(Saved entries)
────────

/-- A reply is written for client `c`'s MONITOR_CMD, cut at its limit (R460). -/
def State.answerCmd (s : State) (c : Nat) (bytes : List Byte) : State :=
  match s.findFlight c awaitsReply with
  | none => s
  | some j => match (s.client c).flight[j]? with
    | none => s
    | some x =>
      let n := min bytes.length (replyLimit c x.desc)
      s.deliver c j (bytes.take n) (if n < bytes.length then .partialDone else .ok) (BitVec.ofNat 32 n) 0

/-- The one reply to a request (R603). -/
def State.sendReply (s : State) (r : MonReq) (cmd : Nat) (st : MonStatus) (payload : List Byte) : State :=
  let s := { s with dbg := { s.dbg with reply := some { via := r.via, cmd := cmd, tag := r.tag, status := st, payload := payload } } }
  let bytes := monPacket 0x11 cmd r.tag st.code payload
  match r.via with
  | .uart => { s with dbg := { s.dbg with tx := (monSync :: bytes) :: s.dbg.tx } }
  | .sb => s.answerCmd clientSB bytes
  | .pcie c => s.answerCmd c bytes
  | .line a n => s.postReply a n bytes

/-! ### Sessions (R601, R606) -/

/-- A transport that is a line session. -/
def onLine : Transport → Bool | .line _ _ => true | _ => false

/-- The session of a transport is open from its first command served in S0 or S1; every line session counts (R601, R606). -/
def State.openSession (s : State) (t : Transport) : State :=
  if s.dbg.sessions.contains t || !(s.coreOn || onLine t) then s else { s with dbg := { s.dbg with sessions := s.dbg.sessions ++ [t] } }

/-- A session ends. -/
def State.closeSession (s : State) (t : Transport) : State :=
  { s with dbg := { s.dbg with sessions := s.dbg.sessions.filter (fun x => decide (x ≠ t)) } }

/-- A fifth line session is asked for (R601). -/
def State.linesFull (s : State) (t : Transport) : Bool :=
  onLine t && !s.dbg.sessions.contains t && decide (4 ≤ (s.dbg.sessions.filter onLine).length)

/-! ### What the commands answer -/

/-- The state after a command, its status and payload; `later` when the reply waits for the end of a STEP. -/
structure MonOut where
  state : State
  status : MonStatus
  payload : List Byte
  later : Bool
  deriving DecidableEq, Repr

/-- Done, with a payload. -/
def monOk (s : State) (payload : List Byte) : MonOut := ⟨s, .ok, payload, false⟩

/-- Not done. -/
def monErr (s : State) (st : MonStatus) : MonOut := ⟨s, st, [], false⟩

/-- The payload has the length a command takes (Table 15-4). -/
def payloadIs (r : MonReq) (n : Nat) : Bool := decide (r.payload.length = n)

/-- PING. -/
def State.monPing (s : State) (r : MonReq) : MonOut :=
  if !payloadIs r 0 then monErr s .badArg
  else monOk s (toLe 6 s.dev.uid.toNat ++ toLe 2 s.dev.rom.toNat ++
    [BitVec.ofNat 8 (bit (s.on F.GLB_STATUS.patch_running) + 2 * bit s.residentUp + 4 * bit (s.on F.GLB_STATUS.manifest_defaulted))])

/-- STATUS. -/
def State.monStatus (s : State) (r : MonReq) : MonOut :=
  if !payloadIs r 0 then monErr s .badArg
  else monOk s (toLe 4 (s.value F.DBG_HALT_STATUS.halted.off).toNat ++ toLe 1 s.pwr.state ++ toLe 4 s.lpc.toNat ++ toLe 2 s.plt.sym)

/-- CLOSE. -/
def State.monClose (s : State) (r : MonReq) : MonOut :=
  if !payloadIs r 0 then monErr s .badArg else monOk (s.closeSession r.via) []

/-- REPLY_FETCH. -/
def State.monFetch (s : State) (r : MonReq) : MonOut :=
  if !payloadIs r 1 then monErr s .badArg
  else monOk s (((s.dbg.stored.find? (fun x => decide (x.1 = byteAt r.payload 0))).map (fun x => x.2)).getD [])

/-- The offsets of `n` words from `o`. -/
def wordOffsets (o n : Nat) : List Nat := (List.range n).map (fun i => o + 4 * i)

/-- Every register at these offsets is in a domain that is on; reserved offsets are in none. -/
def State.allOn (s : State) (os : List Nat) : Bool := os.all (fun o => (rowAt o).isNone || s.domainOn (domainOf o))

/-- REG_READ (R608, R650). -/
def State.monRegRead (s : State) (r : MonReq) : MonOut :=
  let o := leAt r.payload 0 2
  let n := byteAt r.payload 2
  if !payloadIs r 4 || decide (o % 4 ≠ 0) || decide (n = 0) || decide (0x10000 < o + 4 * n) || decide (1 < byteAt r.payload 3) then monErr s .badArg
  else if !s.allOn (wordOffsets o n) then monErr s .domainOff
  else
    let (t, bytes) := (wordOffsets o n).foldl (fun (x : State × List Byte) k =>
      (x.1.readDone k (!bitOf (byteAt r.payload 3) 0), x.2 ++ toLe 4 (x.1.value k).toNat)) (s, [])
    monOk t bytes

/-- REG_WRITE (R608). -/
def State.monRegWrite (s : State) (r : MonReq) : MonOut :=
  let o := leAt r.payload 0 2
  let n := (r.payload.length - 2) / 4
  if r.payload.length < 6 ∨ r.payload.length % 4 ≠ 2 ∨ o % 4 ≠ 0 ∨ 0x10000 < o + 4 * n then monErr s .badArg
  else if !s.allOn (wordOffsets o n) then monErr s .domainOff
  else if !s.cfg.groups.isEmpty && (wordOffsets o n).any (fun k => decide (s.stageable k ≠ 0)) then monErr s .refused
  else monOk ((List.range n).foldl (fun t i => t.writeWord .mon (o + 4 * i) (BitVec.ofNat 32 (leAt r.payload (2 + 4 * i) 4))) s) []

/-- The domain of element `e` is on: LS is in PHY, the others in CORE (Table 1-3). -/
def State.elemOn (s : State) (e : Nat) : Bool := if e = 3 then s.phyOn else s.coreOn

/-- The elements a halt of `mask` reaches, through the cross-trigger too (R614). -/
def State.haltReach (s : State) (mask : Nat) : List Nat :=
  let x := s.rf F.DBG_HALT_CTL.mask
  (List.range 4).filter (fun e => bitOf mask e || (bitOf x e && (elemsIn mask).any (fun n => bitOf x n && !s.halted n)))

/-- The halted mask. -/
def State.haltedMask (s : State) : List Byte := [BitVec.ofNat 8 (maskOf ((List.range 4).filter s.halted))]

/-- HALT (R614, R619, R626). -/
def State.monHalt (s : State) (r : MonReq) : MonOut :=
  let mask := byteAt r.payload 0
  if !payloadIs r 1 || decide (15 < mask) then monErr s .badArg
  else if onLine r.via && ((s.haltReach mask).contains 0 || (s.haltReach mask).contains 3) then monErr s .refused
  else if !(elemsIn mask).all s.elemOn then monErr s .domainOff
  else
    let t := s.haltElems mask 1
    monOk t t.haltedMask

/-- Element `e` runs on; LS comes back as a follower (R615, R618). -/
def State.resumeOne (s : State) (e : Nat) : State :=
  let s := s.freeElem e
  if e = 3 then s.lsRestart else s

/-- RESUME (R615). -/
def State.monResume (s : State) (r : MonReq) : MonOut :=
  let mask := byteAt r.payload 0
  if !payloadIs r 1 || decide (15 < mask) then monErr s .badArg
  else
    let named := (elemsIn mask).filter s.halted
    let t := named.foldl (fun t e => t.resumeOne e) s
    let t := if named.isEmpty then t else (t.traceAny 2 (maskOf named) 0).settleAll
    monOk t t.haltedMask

────────

» **Instructions to follow**: Go through the data above and find the lines with the word "isEmpty". Copy each of those lines.

» **Written answer**:
  else if !s.cfg.groups.isEmpty && (wordOffsets o n).any (fun k => decide (s.stageable k ≠ 0)) then monErr s .refused
    let t := if named.isEmpty then t else (t.traceAny 2 (maskOf named) 0).settleAll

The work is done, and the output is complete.